The April issue of Topics in Cognitive Science is devoted to "Production of Referring Expressions: Bridging the Gap Between Computational and Empirical Approaches to Reference." Referring expressions have a long history in computational linguistics, dating back to the earliest natural language understanding systems like SHRDLU. It is only natural that, if a computer and a human are to have discourse about anything, they will each have to refer to things in the domain of discourse, in such a way that each understands the other.
The guest editors' introductory paper to the topic clarifies the issues dealt with here very well. I'll try to briefly summarize: on the one hand, we have computational linguistics approaches to the generation of referring expressions. A standard methodology for this has been basically a type of referential optimization.
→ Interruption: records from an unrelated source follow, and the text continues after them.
/-- R177: the groups after a load, one by one. -/
theorem loadAll_groups (m : Nvm) (g : GroupNo) : ∃ lower, at' (loadAll m).groups g
      = loadGroup (mapAll (loadItem recordOk) m.ports) lower (at' m.groups g)
    ∧ ∀ p, p ∈ lower ↔ ∃ h : GroupNo, h.val < g.val ∧ ∃ e, at' (loadAll m).groups h = .ok (some e) ∧ p ∈ e.members := by
  have hl : ∀ i, i < 8 → (loadGroups (mapAll (loadItem recordOk) m.ports) m.groups.toList [])[i]?
      = some ((loadGroups (mapAll (loadItem recordOk) m.ports) m.groups.toList []).getD i (.error .blank)) := by
    intro i hi
    have := loadGroups_get (mapAll (loadItem recordOk) m.ports) m.groups.toList [] i (by simp)
    have h2 : m.groups.toList[i]? = some m.groups[i] := by simp [hi]
    rw [List.length_nil, Nat.sub_zero, h2, Option.map_some] at this
    simp [List.getD, this]
  have ha : ∀ h : GroupNo, at' (loadAll m).groups h
      = (loadGroups (mapAll (loadItem recordOk) m.ports) m.groups.toList []).getD h.val (.error .blank) := by
    intro h
    simp [loadAll]
  refine ⟨loadedMembers ((loadGroups (mapAll (loadItem recordOk) m.ports) m.groups.toList []).take g.val), ?_, fun p => ?_⟩
  · have := loadGroups_get (mapAll (loadItem recordOk) m.ports) m.groups.toList [] g.val (by simp)
    rw [hl _ g.isLt, List.length_nil, Nat.sub_zero] at this
    have h2 : m.groups.toList[g.val]? = some (at' m.groups g) := by simp [at']
    rw [h2, Option.map_some, Option.some.injEq] at this
    rw [ha, this]
  · rw [mem_loadedMembers]
    constructor
    · rintro ⟨j, hj, e, h1, h2⟩
      refine ⟨⟨j, by omega⟩, hj, e, ?_, h2⟩
      rw [ha]
      have := hl j (by omega)
      rw [h1] at this
      exact (Option.some.inj this).symm
    · rintro ⟨h, hj, e, h1, h2⟩
      refine ⟨h.val, hj, e, ?_, h2⟩
      rw [hl _ h.isLt, ← ha, h1]

theorem loaded_none {x : Except LostReason (Option GroupDef)} {d : GroupDef} : loaded none x = some d ↔ x = .ok (some d) := by
  cases x <;> simp [loaded]

/-- R177: the record of a port was not taken at its default exactly where it was stored in range. -/
theorem loadItem_ok {α : Type} {ok : α → Bool} {x : Stored α} {v : α} : loadItem ok x = .ok v ↔ x = .value v ∧ ok v = true := by
  cases x with
  | blank => simp [loadItem]
  | badCheck => simp [loadItem]
  | value w =>
    simp only [loadItem]
    by_cases h : ok w
    · simp only [h, if_true, Except.ok.injEq, Stored.value.injEq, iff_self_and]
      rintro rfl; exact h
    · simp only [h, Bool.false_eq_true, if_false, reduceCtorEq, Stored.value.injEq, false_iff, not_and]
      rintro rfl; exact h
The domain of discourse is surveyed and used to figure out the least wordy way of referring to something unambiguously. This turns out to be not all that difficult in many situations, but it is also not very natural. It turns out that humans are frequently neither minimally wordy nor unambiguous with their own referring expressions.
This brings us to the other hand. There is quite a trove of literature in psycholinguistics which investigates human strategies for producing referring expressions. The point of the topic is to bring these two largely separate endeavors together, in two ways. Firstly, the adoption of more realistic constraints and features into computational referring systems is advocated. Secondly, the use of more algorithmically specified methods in explaining human performance in this area is also advocated. It is, on the whole, a very worthwhile topic promoting a worthy goal. In general I concur that computational models of human performance should strive to be more realistic, while cognitive models should be more specific or mathematical.